Stored data »
↓

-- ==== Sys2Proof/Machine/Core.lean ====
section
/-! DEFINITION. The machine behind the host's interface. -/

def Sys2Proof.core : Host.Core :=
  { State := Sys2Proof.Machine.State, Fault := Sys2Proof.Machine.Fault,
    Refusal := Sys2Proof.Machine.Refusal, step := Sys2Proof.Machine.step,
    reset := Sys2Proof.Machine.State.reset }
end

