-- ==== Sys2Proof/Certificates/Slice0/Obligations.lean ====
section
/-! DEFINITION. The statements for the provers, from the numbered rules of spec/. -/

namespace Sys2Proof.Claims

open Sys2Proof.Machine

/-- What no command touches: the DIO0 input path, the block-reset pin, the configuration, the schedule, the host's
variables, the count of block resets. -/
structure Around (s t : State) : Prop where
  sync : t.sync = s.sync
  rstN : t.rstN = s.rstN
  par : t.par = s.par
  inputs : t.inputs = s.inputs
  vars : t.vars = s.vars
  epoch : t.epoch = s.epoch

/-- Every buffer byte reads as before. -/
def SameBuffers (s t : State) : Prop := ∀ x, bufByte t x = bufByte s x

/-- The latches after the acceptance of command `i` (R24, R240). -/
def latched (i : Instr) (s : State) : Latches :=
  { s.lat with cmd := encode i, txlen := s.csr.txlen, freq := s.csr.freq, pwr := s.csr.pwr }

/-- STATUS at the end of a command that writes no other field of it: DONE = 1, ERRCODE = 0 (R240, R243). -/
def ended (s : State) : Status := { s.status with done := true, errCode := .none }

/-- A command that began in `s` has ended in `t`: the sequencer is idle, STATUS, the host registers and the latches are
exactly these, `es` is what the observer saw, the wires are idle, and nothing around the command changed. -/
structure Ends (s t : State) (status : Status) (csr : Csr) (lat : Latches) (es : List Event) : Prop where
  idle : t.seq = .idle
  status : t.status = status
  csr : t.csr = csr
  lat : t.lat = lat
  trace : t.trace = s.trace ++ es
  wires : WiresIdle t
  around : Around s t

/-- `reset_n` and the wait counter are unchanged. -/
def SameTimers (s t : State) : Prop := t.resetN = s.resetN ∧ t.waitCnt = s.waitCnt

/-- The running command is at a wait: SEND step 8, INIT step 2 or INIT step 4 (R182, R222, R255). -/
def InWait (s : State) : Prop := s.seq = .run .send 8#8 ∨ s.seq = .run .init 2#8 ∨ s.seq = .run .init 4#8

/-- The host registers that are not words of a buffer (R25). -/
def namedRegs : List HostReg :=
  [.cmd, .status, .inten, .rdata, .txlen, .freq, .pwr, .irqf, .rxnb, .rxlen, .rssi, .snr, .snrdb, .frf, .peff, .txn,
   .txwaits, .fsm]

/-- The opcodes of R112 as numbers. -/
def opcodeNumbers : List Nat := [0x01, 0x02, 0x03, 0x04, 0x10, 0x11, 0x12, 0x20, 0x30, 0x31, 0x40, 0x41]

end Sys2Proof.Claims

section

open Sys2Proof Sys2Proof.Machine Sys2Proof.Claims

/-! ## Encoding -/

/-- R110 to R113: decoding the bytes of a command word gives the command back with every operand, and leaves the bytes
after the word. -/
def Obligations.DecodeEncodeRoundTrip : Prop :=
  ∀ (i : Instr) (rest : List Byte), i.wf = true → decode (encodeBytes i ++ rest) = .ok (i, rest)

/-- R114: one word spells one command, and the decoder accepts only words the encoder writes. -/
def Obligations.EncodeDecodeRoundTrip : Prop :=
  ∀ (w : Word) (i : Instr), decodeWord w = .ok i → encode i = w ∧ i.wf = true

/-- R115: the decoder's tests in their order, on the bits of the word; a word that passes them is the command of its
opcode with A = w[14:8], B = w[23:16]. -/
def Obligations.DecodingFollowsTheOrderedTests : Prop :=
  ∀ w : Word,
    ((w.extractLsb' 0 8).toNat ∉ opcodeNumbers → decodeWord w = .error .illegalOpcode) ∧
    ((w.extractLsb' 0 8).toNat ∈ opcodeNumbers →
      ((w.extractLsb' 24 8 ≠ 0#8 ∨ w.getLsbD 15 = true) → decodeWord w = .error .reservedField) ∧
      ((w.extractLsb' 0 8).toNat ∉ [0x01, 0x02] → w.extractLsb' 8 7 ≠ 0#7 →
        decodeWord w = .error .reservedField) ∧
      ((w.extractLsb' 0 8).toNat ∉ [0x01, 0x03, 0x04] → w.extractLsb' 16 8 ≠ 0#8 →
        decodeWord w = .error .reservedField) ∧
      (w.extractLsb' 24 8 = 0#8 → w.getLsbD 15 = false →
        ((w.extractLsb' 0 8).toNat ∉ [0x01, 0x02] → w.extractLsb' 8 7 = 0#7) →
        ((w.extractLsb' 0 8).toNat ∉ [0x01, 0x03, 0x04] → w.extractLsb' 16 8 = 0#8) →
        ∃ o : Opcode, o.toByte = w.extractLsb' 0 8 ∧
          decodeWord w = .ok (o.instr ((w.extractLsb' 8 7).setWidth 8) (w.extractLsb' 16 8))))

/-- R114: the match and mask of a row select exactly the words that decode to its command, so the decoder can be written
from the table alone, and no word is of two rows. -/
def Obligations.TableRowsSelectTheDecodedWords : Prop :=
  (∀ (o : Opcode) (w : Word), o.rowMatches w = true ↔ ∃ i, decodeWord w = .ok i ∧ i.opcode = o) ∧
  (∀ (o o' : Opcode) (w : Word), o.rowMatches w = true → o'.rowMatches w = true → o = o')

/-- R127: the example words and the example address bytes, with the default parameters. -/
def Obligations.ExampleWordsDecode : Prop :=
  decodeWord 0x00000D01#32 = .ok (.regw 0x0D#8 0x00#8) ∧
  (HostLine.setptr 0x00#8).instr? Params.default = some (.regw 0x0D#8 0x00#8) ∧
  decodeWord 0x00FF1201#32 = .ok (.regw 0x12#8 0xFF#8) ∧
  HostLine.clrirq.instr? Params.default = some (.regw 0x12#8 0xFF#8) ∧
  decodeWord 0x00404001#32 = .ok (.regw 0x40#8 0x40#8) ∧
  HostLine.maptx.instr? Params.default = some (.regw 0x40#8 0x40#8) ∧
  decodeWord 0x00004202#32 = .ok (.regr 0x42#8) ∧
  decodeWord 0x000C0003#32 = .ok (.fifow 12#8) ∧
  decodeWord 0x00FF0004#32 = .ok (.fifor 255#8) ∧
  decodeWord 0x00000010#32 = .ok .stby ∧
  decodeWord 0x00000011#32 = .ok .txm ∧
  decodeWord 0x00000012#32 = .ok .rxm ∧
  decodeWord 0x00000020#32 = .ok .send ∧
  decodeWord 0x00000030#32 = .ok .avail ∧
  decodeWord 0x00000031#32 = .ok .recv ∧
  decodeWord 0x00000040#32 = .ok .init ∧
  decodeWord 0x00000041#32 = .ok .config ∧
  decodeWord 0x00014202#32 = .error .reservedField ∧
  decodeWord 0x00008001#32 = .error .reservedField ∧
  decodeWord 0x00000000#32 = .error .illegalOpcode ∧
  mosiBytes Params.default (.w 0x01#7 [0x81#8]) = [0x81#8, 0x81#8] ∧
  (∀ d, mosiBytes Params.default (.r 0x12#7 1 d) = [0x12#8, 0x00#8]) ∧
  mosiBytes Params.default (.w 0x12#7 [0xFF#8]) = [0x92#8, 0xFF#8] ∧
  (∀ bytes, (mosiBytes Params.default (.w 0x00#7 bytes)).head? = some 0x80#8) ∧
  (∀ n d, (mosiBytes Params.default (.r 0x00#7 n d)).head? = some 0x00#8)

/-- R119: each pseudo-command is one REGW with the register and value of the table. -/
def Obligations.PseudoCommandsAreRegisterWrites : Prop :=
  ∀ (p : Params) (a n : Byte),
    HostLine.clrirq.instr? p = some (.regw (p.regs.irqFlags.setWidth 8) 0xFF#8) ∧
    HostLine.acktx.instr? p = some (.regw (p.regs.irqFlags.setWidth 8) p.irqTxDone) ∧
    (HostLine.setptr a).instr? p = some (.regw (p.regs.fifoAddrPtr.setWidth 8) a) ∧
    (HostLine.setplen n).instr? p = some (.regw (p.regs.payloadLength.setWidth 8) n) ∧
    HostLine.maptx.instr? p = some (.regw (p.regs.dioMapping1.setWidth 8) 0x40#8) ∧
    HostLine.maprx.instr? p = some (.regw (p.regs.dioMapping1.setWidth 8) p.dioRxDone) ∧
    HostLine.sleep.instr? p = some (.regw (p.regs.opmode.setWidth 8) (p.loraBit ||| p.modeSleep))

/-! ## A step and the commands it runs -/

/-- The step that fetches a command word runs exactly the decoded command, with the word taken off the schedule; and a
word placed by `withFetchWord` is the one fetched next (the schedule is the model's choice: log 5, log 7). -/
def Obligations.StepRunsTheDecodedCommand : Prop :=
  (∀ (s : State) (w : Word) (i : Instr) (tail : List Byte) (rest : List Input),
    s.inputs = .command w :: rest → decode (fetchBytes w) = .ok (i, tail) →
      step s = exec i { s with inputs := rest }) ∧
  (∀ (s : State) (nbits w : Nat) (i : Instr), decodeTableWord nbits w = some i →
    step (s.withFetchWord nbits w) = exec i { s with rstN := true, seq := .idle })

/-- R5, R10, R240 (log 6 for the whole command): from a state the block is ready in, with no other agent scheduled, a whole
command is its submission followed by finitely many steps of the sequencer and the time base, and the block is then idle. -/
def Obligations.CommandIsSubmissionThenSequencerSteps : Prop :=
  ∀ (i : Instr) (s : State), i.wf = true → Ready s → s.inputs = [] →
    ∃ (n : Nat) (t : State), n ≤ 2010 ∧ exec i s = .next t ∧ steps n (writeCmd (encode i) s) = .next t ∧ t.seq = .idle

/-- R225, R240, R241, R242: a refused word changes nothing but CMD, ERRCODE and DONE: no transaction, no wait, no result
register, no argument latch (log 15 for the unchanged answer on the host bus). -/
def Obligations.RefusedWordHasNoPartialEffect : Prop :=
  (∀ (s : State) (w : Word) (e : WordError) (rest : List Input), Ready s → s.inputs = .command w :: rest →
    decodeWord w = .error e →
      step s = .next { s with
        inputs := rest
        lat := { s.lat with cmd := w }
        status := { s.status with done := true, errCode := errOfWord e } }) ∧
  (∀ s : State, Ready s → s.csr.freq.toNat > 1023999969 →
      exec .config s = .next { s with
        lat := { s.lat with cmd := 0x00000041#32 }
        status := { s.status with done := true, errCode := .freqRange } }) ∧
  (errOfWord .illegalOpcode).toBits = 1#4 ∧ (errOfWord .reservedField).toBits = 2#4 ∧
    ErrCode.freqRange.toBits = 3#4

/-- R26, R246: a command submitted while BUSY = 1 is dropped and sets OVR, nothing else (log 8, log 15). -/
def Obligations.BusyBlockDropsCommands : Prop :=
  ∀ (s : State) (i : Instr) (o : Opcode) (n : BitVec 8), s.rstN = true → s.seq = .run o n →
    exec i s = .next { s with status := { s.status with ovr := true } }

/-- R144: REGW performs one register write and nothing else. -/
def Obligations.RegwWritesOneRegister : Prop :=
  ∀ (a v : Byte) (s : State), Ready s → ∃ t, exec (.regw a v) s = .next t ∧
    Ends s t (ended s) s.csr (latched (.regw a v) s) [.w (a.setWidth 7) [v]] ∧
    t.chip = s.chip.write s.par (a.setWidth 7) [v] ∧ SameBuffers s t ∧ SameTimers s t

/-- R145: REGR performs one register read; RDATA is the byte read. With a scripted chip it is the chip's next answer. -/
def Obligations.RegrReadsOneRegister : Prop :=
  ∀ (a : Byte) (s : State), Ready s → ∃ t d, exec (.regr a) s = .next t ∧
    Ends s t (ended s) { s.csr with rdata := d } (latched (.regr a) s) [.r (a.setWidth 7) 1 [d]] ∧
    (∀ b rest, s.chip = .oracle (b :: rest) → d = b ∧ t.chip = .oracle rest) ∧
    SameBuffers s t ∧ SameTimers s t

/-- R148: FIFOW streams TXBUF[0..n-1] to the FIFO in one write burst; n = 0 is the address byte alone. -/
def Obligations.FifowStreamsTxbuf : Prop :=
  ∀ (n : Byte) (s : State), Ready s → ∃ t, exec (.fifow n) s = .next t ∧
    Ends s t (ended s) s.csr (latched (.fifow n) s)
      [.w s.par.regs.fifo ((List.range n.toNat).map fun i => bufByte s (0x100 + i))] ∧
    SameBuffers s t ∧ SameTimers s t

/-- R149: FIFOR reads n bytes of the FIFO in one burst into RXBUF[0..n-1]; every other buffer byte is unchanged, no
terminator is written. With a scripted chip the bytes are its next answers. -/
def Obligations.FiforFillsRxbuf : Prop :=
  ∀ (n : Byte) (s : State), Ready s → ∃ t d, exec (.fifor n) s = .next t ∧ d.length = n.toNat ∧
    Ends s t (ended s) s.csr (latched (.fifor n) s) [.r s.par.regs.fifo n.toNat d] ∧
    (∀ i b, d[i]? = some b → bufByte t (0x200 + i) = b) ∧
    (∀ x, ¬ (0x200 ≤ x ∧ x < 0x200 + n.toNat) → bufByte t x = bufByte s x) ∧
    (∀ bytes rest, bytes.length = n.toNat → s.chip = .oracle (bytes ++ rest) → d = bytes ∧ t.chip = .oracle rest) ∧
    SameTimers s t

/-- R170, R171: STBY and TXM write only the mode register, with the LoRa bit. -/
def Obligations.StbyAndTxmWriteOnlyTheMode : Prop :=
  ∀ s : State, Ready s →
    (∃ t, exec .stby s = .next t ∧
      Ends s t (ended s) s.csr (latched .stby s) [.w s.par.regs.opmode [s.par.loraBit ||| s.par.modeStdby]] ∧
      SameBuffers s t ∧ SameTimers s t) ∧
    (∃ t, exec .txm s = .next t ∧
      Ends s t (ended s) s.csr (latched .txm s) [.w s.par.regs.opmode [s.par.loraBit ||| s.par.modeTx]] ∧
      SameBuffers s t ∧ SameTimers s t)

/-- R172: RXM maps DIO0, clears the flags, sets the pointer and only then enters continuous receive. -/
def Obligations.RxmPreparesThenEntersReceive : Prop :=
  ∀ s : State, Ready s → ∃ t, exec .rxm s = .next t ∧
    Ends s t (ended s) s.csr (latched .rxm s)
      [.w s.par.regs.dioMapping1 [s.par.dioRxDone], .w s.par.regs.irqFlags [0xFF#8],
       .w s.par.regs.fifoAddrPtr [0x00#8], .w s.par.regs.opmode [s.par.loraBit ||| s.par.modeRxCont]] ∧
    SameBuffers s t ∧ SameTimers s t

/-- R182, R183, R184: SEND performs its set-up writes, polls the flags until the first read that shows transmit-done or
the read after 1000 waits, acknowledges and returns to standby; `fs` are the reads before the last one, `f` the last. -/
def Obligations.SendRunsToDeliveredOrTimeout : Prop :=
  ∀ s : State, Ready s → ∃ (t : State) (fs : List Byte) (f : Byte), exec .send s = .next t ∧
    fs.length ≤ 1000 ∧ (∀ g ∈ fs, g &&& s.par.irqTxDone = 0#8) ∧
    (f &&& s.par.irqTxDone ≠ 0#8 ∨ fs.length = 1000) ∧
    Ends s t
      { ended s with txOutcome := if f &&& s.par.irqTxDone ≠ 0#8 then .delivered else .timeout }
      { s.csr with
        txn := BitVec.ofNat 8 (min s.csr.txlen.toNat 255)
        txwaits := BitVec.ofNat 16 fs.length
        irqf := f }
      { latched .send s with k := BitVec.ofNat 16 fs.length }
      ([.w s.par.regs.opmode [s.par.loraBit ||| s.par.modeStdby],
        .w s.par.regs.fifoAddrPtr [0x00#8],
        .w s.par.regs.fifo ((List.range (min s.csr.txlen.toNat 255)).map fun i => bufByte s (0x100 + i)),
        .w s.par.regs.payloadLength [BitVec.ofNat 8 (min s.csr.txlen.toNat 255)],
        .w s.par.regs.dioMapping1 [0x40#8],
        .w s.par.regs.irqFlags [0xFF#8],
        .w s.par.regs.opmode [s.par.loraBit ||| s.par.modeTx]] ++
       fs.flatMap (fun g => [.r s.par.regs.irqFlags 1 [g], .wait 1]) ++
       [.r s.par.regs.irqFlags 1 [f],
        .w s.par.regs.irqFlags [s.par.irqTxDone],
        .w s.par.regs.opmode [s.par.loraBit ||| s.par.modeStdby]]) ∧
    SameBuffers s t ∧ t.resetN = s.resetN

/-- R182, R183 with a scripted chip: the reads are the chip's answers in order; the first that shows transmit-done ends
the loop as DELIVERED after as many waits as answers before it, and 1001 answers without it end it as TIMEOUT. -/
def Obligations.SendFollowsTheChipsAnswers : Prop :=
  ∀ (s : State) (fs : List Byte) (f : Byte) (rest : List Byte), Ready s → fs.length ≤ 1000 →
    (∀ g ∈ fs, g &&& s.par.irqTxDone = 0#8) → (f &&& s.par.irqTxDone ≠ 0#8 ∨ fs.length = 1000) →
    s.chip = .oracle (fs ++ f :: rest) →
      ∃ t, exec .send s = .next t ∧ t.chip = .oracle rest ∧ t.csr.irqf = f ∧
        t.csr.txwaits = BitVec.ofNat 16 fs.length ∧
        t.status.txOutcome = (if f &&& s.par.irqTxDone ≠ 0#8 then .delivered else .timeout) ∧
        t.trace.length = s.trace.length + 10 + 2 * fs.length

↑

Using the data above, reproduce exactly the lines between those holding "(∀ s : State, Ready" and "def Obligations.FifowStreamsTxbuf : Prop", inclusive, and no others.

Your solution »
  (∀ s : State, Ready s → s.csr.freq.toNat > 1023999969 →
      exec .config s = .next { s with
        lat := { s.lat with cmd := 0x00000041#32 }
        status := { s.status with done := true, errCode := .freqRange } }) ∧
  (errOfWord .illegalOpcode).toBits = 1#4 ∧ (errOfWord .reservedField).toBits = 2#4 ∧
    ErrCode.freqRange.toBits = 3#4

/-- R26, R246: a command submitted while BUSY = 1 is dropped and sets OVR, nothing else (log 8, log 15). -/
def Obligations.BusyBlockDropsCommands : Prop :=
  ∀ (s : State) (i : Instr) (o : Opcode) (n : BitVec 8), s.rstN = true → s.seq = .run o n →
    exec i s = .next { s with status := { s.status with ovr := true } }

/-- R144: REGW performs one register write and nothing else. -/
def Obligations.RegwWritesOneRegister : Prop :=
  ∀ (a v : Byte) (s : State), Ready s → ∃ t, exec (.regw a v) s = .next t ∧
    Ends s t (ended s) s.csr (latched (.regw a v) s) [.w (a.setWidth 7) [v]] ∧
    t.chip = s.chip.write s.par (a.setWidth 7) [v] ∧ SameBuffers s t ∧ SameTimers s t

/-- R145: REGR performs one register read; RDATA is the byte read. With a scripted chip it is the chip's next answer. -/
def Obligations.RegrReadsOneRegister : Prop :=
  ∀ (a : Byte) (s : State), Ready s → ∃ t d, exec (.regr a) s = .next t ∧
    Ends s t (ended s) { s.csr with rdata := d } (latched (.regr a) s) [.r (a.setWidth 7) 1 [d]] ∧
    (∀ b rest, s.chip = .oracle (b :: rest) → d = b ∧ t.chip = .oracle rest) ∧
    SameBuffers s t ∧ SameTimers s t

/-- R148: FIFOW streams TXBUF[0..n-1] to the FIFO in one write burst; n = 0 is the address byte alone. -/
def Obligations.FifowStreamsTxbuf : Prop :=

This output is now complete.